Massage parlour workers sacked for falling in love win unfair dismissal

Two massage parlour workers who were sacked after starting a relationship have been awarded almost $40,000 compensation, after the Fair Work Commission found they had been unfairly dismissed.

In addition, the former owner and former supervisor of the Canberra Foot and Thai massage parlour are now facing up to a year in prison over allegations that they gave false and misleading evidence to the Commission.

The background

Delo Be Isugan was one of a number of workers from the Philippines working at Canberra Foot & Thai on 457 skilled visas.

The workers were transported to and from the massage parlour in a van each working day and were provided with accommodation at a house where the gates were locked overnight to stop them from leaving.

It is alleged that the then owner Colin Kenneth Elvin and manager Jun Millard Puerto underpaid the workers almost $1 million dollars and threatened to have their families in the Philippines killed if they complained about their working conditions


>>  Boss threatened to kill families of workers if they complained

The relationship and escape plan

In 2015, Ms Isugan started a secret relationship with Bart Durado, a handyman at the business.

Late on the night of Sunday October 26, she ran away from the house where she lived with the other workers after she got word that Mr Elvin had found out about the relationship, and was planning to sack her and put her on a plane back to the Philippines.

Mr Elvin had previously told staff they were banned from having relationships in Australia, and, on the day in question, had been interviewing other staff about the relationship between the pair.
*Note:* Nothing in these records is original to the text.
/-- DEPART_COMPLETE (R398): every step has reported; the world is ABSENT, the partition READY again once none of its worlds departs, and a
DEPART command for the world completes. -/
def execDepartComplete (func : Nat) (s : State) : Host.Outcome State Fault Refusal :=
  if s.hub.departing.contains func && s.allEnded func then
    let p := s.partOf func
    let s1 := (s.scrub func).setRegN (offWorld func 0) 9 8 0
    let s2 : State := { s1 with hub := { s1.hub with departing := s1.hub.departing.filter (fun f => f ≠ func) } }
    let s3 := s2.setRegN (offPart p 0) 9 4 (s2.worldsIn p)
    let s4 := if s3.hub.departing.any (fun f => s3.partOf f == p) then s3 else s3.setRegN (offPart p 0) 1 0 1
    match s4.pcmdOf 4 with
    | some w => if pcFunc w = func then .next (s4.pcmdDone stOk) else .next s4
    | none => .next s4
  else .next s

/-- A TDISP error (R386): TDI reads ERROR, the world's accesses to the host stop, its groups are killed, and DEPART is performed. -/
def State.tdiFail (s : State) (f : Nat) : State := (s.setRegN (offWorld f 0) 17 16 3).startDepart f

/-! Translations, names, frames and routines (R379 to R381, R391, R395) -/

/-- INVTLB (R391): the translations go at once; the command completes when no access that used one has still to be performed. -/
def execInvtlb (s : State) : Host.Outcome State Fault Refusal :=
  .next (s.perform 5 (fun w =>
    let va := (pcArg0 w).toNat
    let n := (pcArg1 w).toNat
    if va % 4096 ≠ 0 then s.pcmdDone stDenied
    else
      let s1 := s.dropPages (pcFunc w) va n
      if s1.pagesBusy (pcFunc w) va n then s1 else s1.pcmdDone stOk))

/-- A world's cached name translations that satisfy p removed from every core. -/
def State.dropNames (s : State) (f : Nat) (p : W64 → Bool) : State :=
  { s with cores := s.cores.map (fun (c : Nat × Core) => (c.1, { c.2 with ncache := c.2.ncache.filter (fun l => !(l.func == f && p l.name)) })) }

/-- INVNAME (R62, R379). -/
def execInvname (s : State) : Host.Outcome State Fault Refusal :=
  .next (s.perform 6 (fun w => (s.dropNames (pcFunc w) (fun _ => true)).pcmdDone stOk))

/-- The frames that ASSIGN or RELEASE names; none where they are not aligned frames of device DRAM. -/
def frameList (w : List W64) : Option (List Nat) :=
  let pa := (pcArg0 w).toNat
  let n := (pcArg1 w).toNat
  if pa % 4096 ≠ 0 ∨ 2 ^ 38 < pa + 4096 * n then none else some ((List.range n).map (fun k => pa / 4096 + k))

/-- Whether ASSIGN may give a frame to a world (R395): not owned, not reserved, on its partition's ports, on tree ports for CONF. -/
def State.assignable (s : State) (f frame : Nat) : Bool :=
  let port := frame / 2 ^ 20
  let p := s.partOf f
  !bitAt (lookupD s.hub.frames frame 0) 7 && !s.reservedPa (4096 * frame) && bitAt (s.reg (offPart p 2)) port &&
  (!s.worldConf f || bitAt (s.reg (offPart p 3)) port)

/-- ASSIGN (R395): zeros are written under the world's key, then ownership is set; any frame that may not be given refuses the whole. -/
def execAssign (s : State) : Host.Outcome State Fault Refusal :=
  .next (s.perform 7 (fun w =>
    let f := pcFunc w
    match frameList w with
    | none => s.pcmdDone stDenied
    | some fs =>
      if fs.all (fun x => s.assignable f x) then
        let own : Byte := BitVec.ofNat 8 (0x80 + (if s.worldConf f then 0x40 else 0) + f)
        (({ s with
          mem := ⟨s.mem.cells.filter (fun c => !inFrames fs c.1)⟩
          gpoison := s.gpoison.filter (fun a => !inFrames fs a)
          hub := { s.hub with frames := fs.foldl (fun l x => setKey l x own) s.hub.frames } } : State).rebuildTrees).pcmdDone stOk
      else s.pcmdDone stDenied))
Mr Durado told the Commission that Mr Elvin and Mr Puerto had told Ms Isugan that she would be sent back to the Philippines – so the couple came up with the escape plan.

The day after Ms Isugan ran away from the house with Mr Durado’s help, Mr Durado was fired from his job.

Delo Be Isugan now works for a different massage parlour in Canberra.

Constructive dismissal

Even though Ms Isugan left her employment, the Commission found that she had been “constructively dismissed,” because she was forced to leave her job as a result of the actions of her employer – in this case because Mr Elvin intended to send her back to the Philippines.

Deputy president John Kovacic said Ms Isugan’s dismissal was “harsh, unjust and unreasonable” and Mr Durado’s dismissal was “unjust and unreasonable”.

The Fair Work Commission found Ms Isugan was owed $29,228 and Mr Durado $8,000.

Greater protections needed for overseas workers

Ms Isugan and Mr Durado told The Canberra Times that they were relieved at the outcome.

“We are just pleased at the outcome, that justice has been done at last,” Mr Durado said.

Ms Isugan now has a new job at another massage parlour in Canberra, but said that she still feels afraid after her experience at Foot and Thai.

United Voice ACT secretary Lyndal Ryan said the government needed to do more to protect vulnerable overseas workers.

“There’s different versions of it happening everywhere where there’s sponsored visas or people on student visas but unsure of their rights,” she said.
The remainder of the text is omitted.